I have to deal with a couple of “big endian” structures in raw files and want to parse them into Julia structs.
Here is an MWE, where I have some data (big endian, coming from the network or from a file), a struct and a little function to parse a Vector{UInt8}
into a given type:
data = Vector{UInt8}([0x00, 0x00, 0x00, 0x64, 0x00, 0x00, 0x00, 0x32])
struct Foo
a::Int32
b::Int32
end
function retrieve(::Type{T}, data) where {T}
ref = Ref{T}()
read!(IOBuffer(data), ref)
return ref[]
end
The only problem is of course the endianness:
julia> f = retrieve(Foo, data)
Foo(1677721600, 838860800)
julia> f.a
1677721600
julia> f.b
838860800
julia> ntoh(f.a) # the correct value of a
100
julia> ntoh(f.b) # the correct value of b
50
Now I am not sure how to deal with the big endian conversion ntoh()
effectively, since I am reading a lot of data and there are many different structures to parse.
I though about creating a macro like StrPack
does (@struct
) and use that instead of struct
to create my types and basically read
the fields and convert them but this Ref
and read!()
workflow seems to be much more efficient than reading the data piece by piece. I also thought about using StrPack
itself but it’s currently not working on julia 1.x and also it seems to be an overkill since I only need to deal with big endians, no paddings or other annoying stuff. That would however be a community contribution, which is a bonus of course.
Anyways, to solve the main problem first: is there any clever way to somehow hook into the Ref
+read!
stuff? Of course doing ntoh()
on the data itself is nonsense because those are already octets and also read!()
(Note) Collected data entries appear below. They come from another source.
-- ==== Sys2Proof/Machine/Frames.lean ====
section
/-! DEFINITION. A Tether frame on the wire, byte for byte (R393 to R399, R403, R404): header, payload and CRC-32C of the frames that `sent` and `replay`
hold. -/

namespace Sys2Proof.Machine

/-- A frame's payload. -/
def Frame.payload (f : Frame) : List Nat :=
  match f.body with
  | .none => if f.type = 5 then padTo 8 [f.arg % 256, f.arg / 256 % 256] else []
  | .line t => padTo (8 * ceilDiv t.length 8) (t.map (·.toNat))
  | .data d => d.bytes.take f.arg
  | .part b =>
    [b.opcode.toNat, b.nsid.val + 8 * b2n b.wcache + 16 * b2n b.fua + 32 * b2n b.lba4k + 64 * b2n b.speculative] ++
      leBytes 2 b.ranges.length ++ leBytes 4 b.lbas ++ leBytes 8 b.first ++ List.replicate 16 0 ++
      b.ranges.flatMap fun r => leBytes 4 0 ++ leBytes 4 r.2 ++ leBytes 8 r.1
  | .done b => leBytes 2 (b.sc.toNat + 256 * b.sct.toNat) ++ [0, 0] ++ leBytes 4 b.lbas ++ leBytes 8 b.firstFail
  | .admin b => [b.opcode.toNat, b.flbas.toNat, 0, 0] ++ leBytes 4 b.nsid ++ leBytes 4 b.cdw10.toNat ++ leBytes 4 b.cdw11.toNat ++
      leBytes 8 b.amount ++ leBytes 4 b.bytes ++ leBytes 4 0
  | .alarm origin bit secs => [origin, bit, 0, 0] ++ leBytes 4 secs.toNat
  | .hello b => padTo 16 ([b.strap.val, b.lanes.val + 8 * b.rate.val, b.state.val, b2n b.fresh] ++ leBytes 4 b.chainId.toNat ++ [b.n, b.stripeLog2])

/-- A frame's header; the len field of a CREDIT frame holds the credits returned. -/
def Frame.header (f : Frame) : Nat :=
  f.type + 2 ^ 4 * f.dst.val + 2 ^ 6 * f.src.val + 2 ^ 8 * (f.seq % 4096) + 2 ^ 20 * (if f.type = 10 then f.arg % 4096 else f.units) +
    2 ^ 32 * f.tag.toNat + 2 ^ 48 * (f.index % 65536)

/-- A frame as it is sent: header, payload and the CRC-32C over both. -/
def Frame.wire (f : Frame) : List Nat :=
  let b := leBytes 8 f.header ++ f.payload
  b ++ leBytes 4 (crc32c b)

end Sys2Proof.Machine
end

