/-- Die samples on either side of 125 °C, the second one in a row; a chamber's list; a rail sample with its gain; an hour at its end. -/
def hot : State := { live with assay := { live.assay with hot := 1 } }
def tempListed (code : Word) : State := { disk with gals := setAt disk.gals 0 { disk.gals.get 0 with slots := List.replicate 64 (some ⟨0, [code]⟩), hasRead := true } }
theorem witness_GovernorRows : (live.sys.ps.val ≠ 4 ∧ (499 : Int) < 500) ∧ ((500 : Int) ≤ 500 ∧ hot.assay.hot = 1 ∧ hot.sys.tripHold = false) ∧
    ((tempListed 0).inReset = false ∧ (tempListed 0).sys.ps.val ≤ 2 ∧ (tempListed 0).populated.contains 0 = true ∧ (tempListed 0).tempList 0 = true ∧
      ((tempListed 0).gals.get (galOf 0)).hasRead = true ∧ (tempListed 0).mayRun 0 = true ∧
      Store.get (fun _ => 0) (tempListed 0).assay.listFails 0 < 3 ∧ ((tempListed 0).runTemp 0 (some [0x19])).1 = .ok) ∧
    (((tempListed 0x100).runTemp 0 (some [])).1 = .fail ∧ ((tempListed 0x48004040).runTemp 0 none).1 = .timeout) ∧
    (let s : State := { tempListed 0 with assay := { live.assay with listFails := [(0, 3)] } }
     3 ≤ Store.get (fun _ => 0) s.assay.listFails (0 : Fin 128).val) ∧
    (let s : State := { live with settings := { live.settings with govIsnsGain := 1 } }
     s.sys.ps.val ≠ 4 ∧ s.inReset = false ∧ s.settings.govIsnsGain ≠ 0 ∧ (s.assay.powAcc ++ [(0, 0)]).length < 10) ∧
    (let s : State := { live with assay := { live.assay with powAcc := List.replicate 9 (0, 0) } }
     s.sys.ps.val ≠ 4 ∧ s.inReset = false ∧ 10 ≤ (s.assay.powAcc ++ [(0, 0)]).length) ∧
    ((disk.gals.get (galOf 0)).hasRead = false ∧ disk.tempList 0 = false ∧ live.populated.contains 0 = false ∧
      ((tempListed 0).gal 0 fun y => { y with inService := false }).mayRun 0 = false) ∧
    (125 ≤ wholeC 500 ∧ ({ live with sys := { live.sys with ps := 4 } } : State).sys.ps.val = 4 ∧ up.galPowered 0 = true ∧ live.galPowered 0 = true) ∧
    (live.inReset = false ∧ live.sys.ps.val < 3) ∧ live.rf .mapScan 0 3 = 0 ∧ (live.setRf .mapScan 0 3 5).rf .mapScan 0 3 ≠ 0 ∧
    (let s : State := { live with sys := { live.sys with ps := 4, life := 3600, hist := { live.sys.hist with hourMax := some 50 } } }
     s.sys.hist.hourMax.isSome = true ∧ s.sys.life % 3600 = 0 ∧ s.sys.ps.val = 4) ∧
    ({ live with sys := { live.sys with life := 3599 } } : State).sys.life % 3600 ≠ 0 := by decide +kernel

/-- A group that a valley search can take; sweeps with no block, with a closed and with an open one; a patrol and a refresh wake that are due. -/
def searching : State := { blocks [(0, natBlk 0)] with settings := { live.settings with assaySearch := true } }
def asleep : State := { disk with sys := { disk.sys with ps := 4, life := 28800, ps4At := 28800 } }
theorem witness_PatrolAndSearchRows :
    (searching.mapUp = true ∧ searching.hook26 0 = true ∧ searching.settings.assaySearch = true ∧ searching.sys.ps.val ≤ 2 ∧ searching.isSt .service = true ∧ searching.mayRun 0 = true ∧
      searching.hostIdle = true ∧ (searching.searchable (galOf 0)).contains (0, 0) = true ∧
      ((searching.searchable (galOf 0)).all fun x => decide ((searching.ofs 0 0).rank ≤ (searching.ofs x.1 x.2).rank)) = true) ∧
    (let s : State := { disk with map := { disk.map with sweepDue := true } }
     s.mapUp = true ∧ s.map.sweepDue = true ∧ s.isSt .service = true ∧ s.sys.ps.val ≤ 2 ∧ s.map.blks = []) ∧
    (let s : State := blocks [(0, natBlk 0)]
     s.map.blks = [(0, natBlk 0)] ∧ (natBlk 0).st = .closed ∧ (natBlk 0).sealed = false ∧ (natBlk 0).use = .native ∧
       resultOf [(0, (none : Option (List Nat)))] 0 = some none) ∧
    (let s : State := blocks [(0, { st := .opened, use := .native, next := 1 })]
     s.map.blks = [(0, { st := .opened, use := .native, next := 1 })] ∧ resultOf [(0, (⟨296, false, true, true, true, none⟩ : DecodeResult))] 0 ≠ none) ∧
    (searching.suspect 0 = false ∧ (suspectOnly searching).suspect 0 = true ∧ (suspectOnly searching).prof 0 = some prof ∧
      ((suspectOnly searching).sampleBlock 0 0).isSome = true) ∧ ([(0 : Nat)].all fun k => (blocks [(0, natBlk 0)]).mayRun (chOfBlk k)) = true ∧
    disk.map.sweepDue = false ∧ asleep.patrolDue = true ∧ disk.patrolDue = false ∧
    (let s : State := { asleep with map := { asleep.map with patrolQ := [(0, 0)] } }
     s.sys.ps.val = 4 ∧ s.isSt .test = false ∧ s.settings.patrolWakeRefresh = true ∧ s.brownWarning = false ∧
       s.budgeted ((s.map.patrolQ.filterMap fun q => s.ofDevBlock q.1)) (s.chargedMj + 50) ≠ []) := by decide +kernel

/-- A subordinate that is to enter PS3 and PS4; a master asked for its clock in PS4 and in L1.2; a wake that has begun; a link to put in L1.2. -/
def wanting (p : Fin 5) : State := { sub with sys := { sub.sys with psWant := some p } }
theorem witness_PowerStateRows :
    ((wanting 3).inReset = false ∧ (wanting 3).sys.psWant = some 3 ∧ (wanting 3).sys.ps.val ≤ 2 ∧ (wanting 3).quiet = true ∧ (wanting 3).isMaster = false ∧
      ((wanting 3).standby 3).isMaster = false) ∧
    ((wanting 4).inReset = false ∧ (wanting 4).sys.psWant = some 4 ∧ (wanting 4).quiet = true ∧ (wanting 4).bst.busy = false ∧
      ((wanting 4).standby 4).standbyAll = true) ∧
    (asleep.isMaster = true ∧ asleep.inReset = false ∧ asleep.sys.ps = 4) ∧
    (let s : State := { live with sys := { live.sys with lanes := .l12 } }
     s.isMaster = true ∧ s.inReset = false ∧ s.sys.ps ≠ 4 ∧ s.sys.lanes = .l12) ∧
    (let s : State := { asleep with sys := { asleep.sys with waking := true } }
     s.sys.ps = 4 ∧ s.sys.waking = true ∧ s.inReset = false) ∧
    (let s : State := { live with sys := { live.sys with ps := 3 } }
     s.isMaster = true ∧ s.sys.ps = 3 ∧ s.sys.lanes = .up) := by decide

/-- A master whose subordinate has not answered. -/
theorem witness_PowerWaits :
    (let s : State := { live with sys := { live.sys with psWant := some 3 }, teth := joined.teth }
     s.isMaster = true ∧ (s.standby 3).isMaster = true ∧ (s.standby 3).standbyAll = false ∧ s.quiet = true) ∧
    (live.sys.psWant ≠ some 3 ∧ live.sys.psWant ≠ some 4 ∧ sub.isMaster = false ∧ live.sys.lanes ≠ .l12 ∧ live.sys.ps ≠ 3) := by
  simp only [State.quiet, vec_all]
  decide +kernel

/-- APST on with no command and off; a `sleep` that waits; a coalesced vector; a read that the timers can end; a cached sector. -/
def apst : State := { live with settings := { live.settings with hostApst := true } }
def readCtx : Ctx := { hdr := hdr1, cmd := some (.read hdr1 1 0 1), started := true, slots := [.wait 1] }
theorem witness_TimerRows : (apst.isMaster = true ∧ apst.inReset = false ∧ apst.settings.hostApst = true ∧ apst.front.busy = false ∧ apst.sys.ps.val < 3) ∧
    live.settings.hostApst = false ∧
    ({ live with con := { live.con with running := some ⟨line, .sleep, none⟩ } } : State).con.running = some ⟨line, .sleep, none⟩ ∧
    ({ live with front := { live.front with coal := [(128, 1)] } } : State).front.coal.any (fun p => p.1 == (128 : Fin 129).val) = true ∧
    (let p (a b : Bool) : Pcie := { msixOn := a, msix := [(3, { mask := b })] }
     (p true false).msixOn = true ∧ (p true false).msixMask = false ∧ ((Store.find (p true false).msix 3).getD {}).mask = false ∧
       ((Store.find (p true true).msix 3).getD {}).mask = true ∧ (p false false).msixOn = false) ∧
    (let s : State := { disk with front := { disk.front with ctxs := [readCtx], feats := { disk.front.feats with tler := 1 } } }
     s.front.ctx? hdr1 = some readCtx ∧ s.isMaster = true ∧ s.timed readCtx = true ∧ readCtx.started = true ∧ 0 < s.front.feats.tler ∧ readCtx.smartKind = 1) ∧
    (({ live with front := { live.front with staging := [stagedOne] } } : State).front.staging.any fun x => x.cached) = true := by decide

/-- A command not started and none; nothing cached or coalesced; a queue that interrupts by its pin. -/
theorem witness_TimerStops :
    (let s : State := { disk with front := { disk.front with ctxs := [{ readCtx with started := false }] } }
     s.front.ctx? hdr1 = some { readCtx with started := false } ∧ s.timed { readCtx with started := false } = false) ∧
    (live.front.ctx? hdr1 = none ∧ (live.front.staging.any fun x => x.cached) = false ∧ (live.front.coal.any fun p => p.1 == (128 : Fin 129).val) = false) ∧
    (let f : Front := { live.front with cqs := [(0, ⟨16, 0, 1, 0⟩)] }
     f.pcie.msixOn = false ∧ Store.find f.cqs 0 = some ⟨16, 0, 1, 0⟩) := by decide +kernel

/-- A port in training with a partner of four lanes; a HELLO that passes and one that does not; a port in mismatch. -/
def porting (st : PortState) : State := State.setRf { live with
  sys := { live.sys with tethGo := true }, teth := { live.teth with td := { live.teth.td with st } } } .tethCtl 1 1 1
def hello (strap : Fin 16) : HelloBody := ⟨strap, 4, 5, 1, true, 0, 0, 0⟩
def frame : FrameHdr := ⟨0, 1, 0, 8, 7, 0, true⟩
theorem witness_TetherLinkRows :
    ((porting .training).portOn .td = true ∧ ((porting .training).teth.get .td).st = .training ∧ (porting .training).portLanes = 4 ∧ (5 : Fin 6).val ≠ 0) ∧
    (let s : State := (porting .training).setRf .tethTdStat 8 3 5
     (s.teth.get .td).st ≠ .off ∧ s.rf (statReg .td) 8 3 ≠ 0 ∧ frame.good = true ∧
       (s.setRf (statReg .td) 12 4 8).helloOk .td (hello 8) = false ∧ (s.setRf (statReg .td) 12 4 4).helloOk .td (hello 4) = true ∧ (hello 4).fresh = true) ∧
    ((porting .mismatch).teth.get .td).st = .mismatch ∧ ((porting .up).teth.get .td).st ≠ .mismatch := by decide

/-- Widths that are one and none; a port off; a HELLO on a link that is up; a frame whose CRC failed. -/
theorem witness_TetherLinkStops : min (4 : Nat) (porting .training).portLanes ∈ [1, 2, 4] ∧ min (3 : Nat) (porting .training).portLanes ∉ [1, 2, 4] ∧
    (live.portOn .td = false) ∧ (let s : State := (porting .up).setRf .tethTdStat 8 3 5
     (s.setRf (statReg .td) 12 4 4).helloOk .td { hello 4 with fresh := false } = true ∧ (s.teth.get .td).st = .up) ∧ FrameHdr.good { frame with crcOk := false } = false := by decide +kernel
does not know anything about the structure of T
, it just fills the reference. So it feels like it’s the wrong place to “hack”.
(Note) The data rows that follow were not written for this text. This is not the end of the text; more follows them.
-- ==== Sys2Proof/Machine/Padding.lean ====
section
/-! DEFINITION. Padding, the length field and the serialization of the hash words (41_padding.md R90 to R97). -/

namespace Sys2Proof.Machine

/-- `k = (111 - b) mod 128`, the number of zero bytes for `b` buffered bytes, `b ≤ 127` (41_padding.md R91). The 128 is
added before the subtraction because `Nat` has no negative numbers. -/
def zeroCount (b : Nat) : Nat := (111 + 128 - b) % 128

/-- The 16-byte length field for a message of `total` bytes (41_padding.md R92; 20_memory.md R41; log entry
14 for a count above `MAX_BYTES`). -/
def lengthField (total : BitVec 128) : List Byte := toBe128 (8 * total)

/-- `PadTail(T, TOTAL_LEN)` (41_padding.md R93). -/
def padTail (t : List Byte) (total : BitVec 128) : List Byte :=
  t ++ [0x80] ++ List.replicate (zeroCount t.length) 0 ++ lengthField total

/-- `Serialize(H)`: the 64 digest bytes (41_padding.md R97; 20_memory.md R42). -/
def serialize (h : HashWords) : List Byte := h.toList.flatMap toBe64

end Sys2Proof.Machine
end

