-- ==== Sys2Proof/Machine/Reference.lean ====
section
/-! DEFINITION. The one-shot statement of SHA-512 over a whole message (41_padding.md R95, R96), which the streaming
commands compute piece by piece. No meaning calls it; statements compare the commands with it. -/

namespace Sys2Proof.Machine

/-- `k` for a message of `L` bytes: the least count with `(L + 1 + k) mod 128 = 112` (41_padding.md R91, R96). -/
def messageZeros (m : List Byte) : Nat := zeroCount (m.length % 128)

/-- The padded message `M'` (41_padding.md R96). -/
def paddedMessage (m : List Byte) : List Byte :=
  m ++ [0x80] ++ List.replicate (messageZeros m) 0 ++ toBe128 (BitVec.ofNat 128 (8 * m.length))

/-- The digest of a whole message: the IV compressed with the blocks of `M'` in order, serialized (41_padding.md R96). -/
def sha512 (m : List Byte) : List Byte := serialize (compressAll iv (fullBlocks (paddedMessage m)))

/-- Compressions of a message of `n` bytes, UPDATE and FINALIZE together (41_padding.md R95). -/
def compressions (n : Nat) : Nat := n / 128 + if n % 128 ≤ 111 then 1 else 2

/-- The first 80 primes, the ones the constants are derived from (40_streaming.md R76; 43_round.md R109). -/
def firstPrimes : List Nat :=
  [2, 3, 5, 7, 11, 13, 17, 19, 23, 29, 31, 37, 41, 43, 47, 53, 59, 61, 67, 71] ++
  [73, 79, 83, 89, 97, 101, 103, 107, 109, 113, 127, 131, 137, 139, 149, 151, 157, 163, 167, 173] ++
  [179, 181, 191, 193, 197, 199, 211, 223, 227, 229, 233, 239, 241, 251, 257, 263, 269, 271, 277, 281] ++
  [283, 293, 307, 311, 313, 317, 331, 337, 347, 349, 353, 359, 367, 373, 379, 383, 389, 397, 401, 409]

end Sys2Proof.Machine
end

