-- ==== Sys2Proof/Safety.lean ====
section
/-! DEFINITION. What a good state and a safe run are, in the terms the statements use: the invariant of 10_state.md R26,
the registers an error keeps (60_exceptions.md R122), what a host can tell apart (70_reset_and_hazards.md R135), and the
form of a response. -/

namespace Sys2Proof.Machine

/-- The message `m` has been absorbed since the last CREATE (10_state.md R26 (b) and (c)). -/
structure State.Absorbed (s : State) (m : List Byte) : Prop where
  active  : s.lifecycle = .active
  bound   : m.length ≤ Config.maxBytes
  total   : s.totalLen.toNat = m.length
  count   : s.bufLen.toNat = m.length % 128
  pending : s.valid = partialBlock m
  hash    : s.hash = compressAll iv (fullBlocks m)

/-- The digest of the newest response that carries one. -/
def lastDigest (rs : List Response) : Option (List Byte) := rs.findSome? Response.digest

/-- The form every response has: reserved bits 0, STATE one of 0 to 2, ERR one of 0 to 3, BUF_LEN shown only when ACTIVE,
and a digest of 64 bytes only with STATE FINALIZED and ERR 0 (10_state.md R31, R33; 30_encoding.md R67, R68; 60_exceptions.md R116). -/
structure Response.Sound (r : Response) : Prop where
  reserved : r.status &&& 0xFFF080FC = 0
  state    : r.stateField ≠ 3
  err      : r.errField ≤ 3
  shown    : r.stateField ≠ 1 → r.bufLenField = 0
  digest   : ∀ d, r.digest = some d → d.length = 64 ∧ r.errField = 0 ∧ r.stateField = 2

/-- The invariant of 10_state.md R26: an ACTIVE engine holds the message absorbed since the last CREATE, a FINALIZED one
holds the words whose serialization was the last digest returned, and every response has its form. -/
structure State.Inv (s : State) : Prop where
  active    : s.lifecycle = .active → ∃ m, s.Absorbed m
  finalized : s.lifecycle = .finalized → lastDigest s.responses = some (serialize s.hash)
  responses : ∀ r ∈ s.responses, r.Sound

/-- Every register of 10_state.md, and the count of free values, is the same in `s` and `t` (60_exceptions.md R122). -/
structure SameRegisters (s t : State) : Prop where
  hash      : t.hash = s.hash
  buf       : t.buf = s.buf
  bufLen    : t.bufLen = s.bufLen
  totalLen  : t.totalLen = s.totalLen
  lifecycle : t.lifecycle = s.lifecycle
  draws     : t.draws = s.draws

/-- `s` and `t` agree on everything some rule reads: the host's side, STATE, and, when ACTIVE, H, the valid buffered
bytes, BUF_LEN and TOTAL_LEN (70_reset_and_hazards.md R135; 10_state.md R21, R27). -/
structure ObsEq (s t : State) : Prop where
  lifecycle   : s.lifecycle = t.lifecycle
  outstanding : s.outstanding = t.outstanding
  host        : s.host = t.host
  responses   : s.responses = t.responses
  context     : s.lifecycle = .active →
    s.hash = t.hash ∧ s.bufLen = t.bufLen ∧ s.valid = t.valid ∧ s.totalLen = t.totalLen

/-- A safe run so far: no response carried an error (60_exceptions.md R123). -/
def State.noErrors (s : State) : Bool := s.responses.all fun r => r.errField == 0

/-- The host's next move is not a reset, so an outstanding command is performed by the next step. -/
def State.undisturbed (s : State) : Prop := ∀ rest, s.host ≠ .reset :: rest

/-- The host's moves left after a step in which the engine performs a command: a wait is used up. -/
def State.afterTurn (s : State) : State :=
  match s.host with
  | .wait :: rest => { s with host := rest }
  | _ => s

/-- Commands performed one after another, in order (20_memory.md R52). -/
def runAll : List Instr → State → Host.Outcome State Fault Refusal
  | [], s => .next s
  | i :: is, s =>
    match exec i s with
    | .next t => runAll is t
    | .fault r => .fault r
    | .refused r => .refused r

/-- `n` steps of the machine, stopping where a step does not answer a next state. -/
def steps : Nat → State → Host.Outcome State Fault Refusal
  | 0, s => .next s
  | n + 1, s =>
    match step s with
    | .next t => steps n t
    | .fault r => .fault r
    | .refused r => .refused r

/-- The command word and payload are none of the four commands: reserved bits set, a reserved operation code, or a
payload on CREATE or FINALIZE (60_exceptions.md R118). -/
abbrev Malformed (c : Command) : Prop :=
  c.word.extractLsb' 4 28 ≠ 0 ∨ c.word.extractLsb' 0 4 = 0 ∨ 4 < (c.word.extractLsb' 0 4).toNat ∨
    ((c.word.extractLsb' 0 4 = 1 ∨ c.word.extractLsb' 0 4 = 3) ∧ c.payload ≠ [])

end Sys2Proof.Machine
end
On the other hand, one solution which might be OK is something like read_big_endian!(::Type(T), io, ref)
where I read the exact amount of data from a buffer given the size of the struct and then create some logic to iterate over its fields which are needed to be converted to big endians and swap the bytes of the buffer data in memory (in place) using reverse!()
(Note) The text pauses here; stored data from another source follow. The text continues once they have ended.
-- ==== Sys2Proof/Laws/Status.lean ====
section
/-! SUPPORT. The fields of a STATUS word (10_state.md R31 to R33), once for every lifecycle, count and error. -/

namespace Sys2Proof.Machine

/-- STATUS read back field by field. -/
theorem statusWord_fields (l : Lifecycle) (n : BitVec 7) (e : ErrCode) :
    (statusWord l n e).extractLsb' 0 2 = l.bits ∧ (statusWord l n e).extractLsb' 2 6 = 0 ∧
    (statusWord l n e).extractLsb' 8 7 = shownLen l n ∧ (statusWord l n e).extractLsb' 15 1 = 0 ∧
    (statusWord l n e).extractLsb' 16 4 = e.code ∧ (statusWord l n e).extractLsb' 20 12 = 0 := by
  revert n
  cases l <;> cases e <;> decide +kernel

@[simp] theorem stateField_mk (l : Lifecycle) (n : BitVec 7) (e : ErrCode) (d : Option (List Byte)) :
    (Response.mk (statusWord l n e) d).stateField = l.bits := (statusWord_fields l n e).1

@[simp] theorem bufLenField_mk (l : Lifecycle) (n : BitVec 7) (e : ErrCode) (d : Option (List Byte)) :
    (Response.mk (statusWord l n e) d).bufLenField = shownLen l n := (statusWord_fields l n e).2.2.1

@[simp] theorem errField_mk (l : Lifecycle) (n : BitVec 7) (e : ErrCode) (d : Option (List Byte)) :
    (Response.mk (statusWord l n e) d).errField = e.code := (statusWord_fields l n e).2.2.2.2.1

/-- The reserved bits, as one mask. -/
theorem statusWord_reserved (l : Lifecycle) (n : BitVec 7) (e : ErrCode) :
    statusWord l n e &&& 0xFFF080FC = 0 := by
  revert n
  cases l <;> cases e <;> decide +kernel

@[simp] theorem shownLen_active (n : BitVec 7) : shownLen .active n = n := rfl

@[simp] theorem shownLen_uninit (n : BitVec 7) : shownLen .uninit n = 0 := rfl

@[simp] theorem shownLen_finalized (n : BitVec 7) : shownLen .finalized n = 0 := rfl

/-- The STATUS of a successful FINALIZE or DIGEST, whatever BUF_LEN holds (40_streaming.md R85). -/
theorem statusWord_finalized_ok (n : BitVec 7) : statusWord .finalized n .ok = 0x00000002 := by
  revert n
  decide +kernel

/-- An error code is 0 for `ok` alone. -/
theorem ErrCode.code_eq_zero (e : ErrCode) : e.code = 0 ↔ e = .ok := by cases e <;> decide

end Sys2Proof.Machine
end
before actually calling read!()
.
Here is a hardcoded version just for demonstration purposes
function retrieve_big_endian_32(::Type{T}, data) where {T}
ref = Ref{T}()
for idx in range(1; length=Int(length(data)/4), step=4)
reverse!(data, idx, idx+3)
end
read!(IOBuffer(data), ref)
return ref[]
end
julia> data = Vector{UInt8}([0x00, 0x00, 0x00, 0x64, 0x00, 0x00, 0x00, 0x32])
8-element Array{UInt8,1}:
0x00
0x00
0x00
0x64
0x00
0x00
0x00
0x32
julia> retrieve_big_endian_32(Foo, data)
Foo(100, 50)
The big question to the experts is: how does an operation like reverse()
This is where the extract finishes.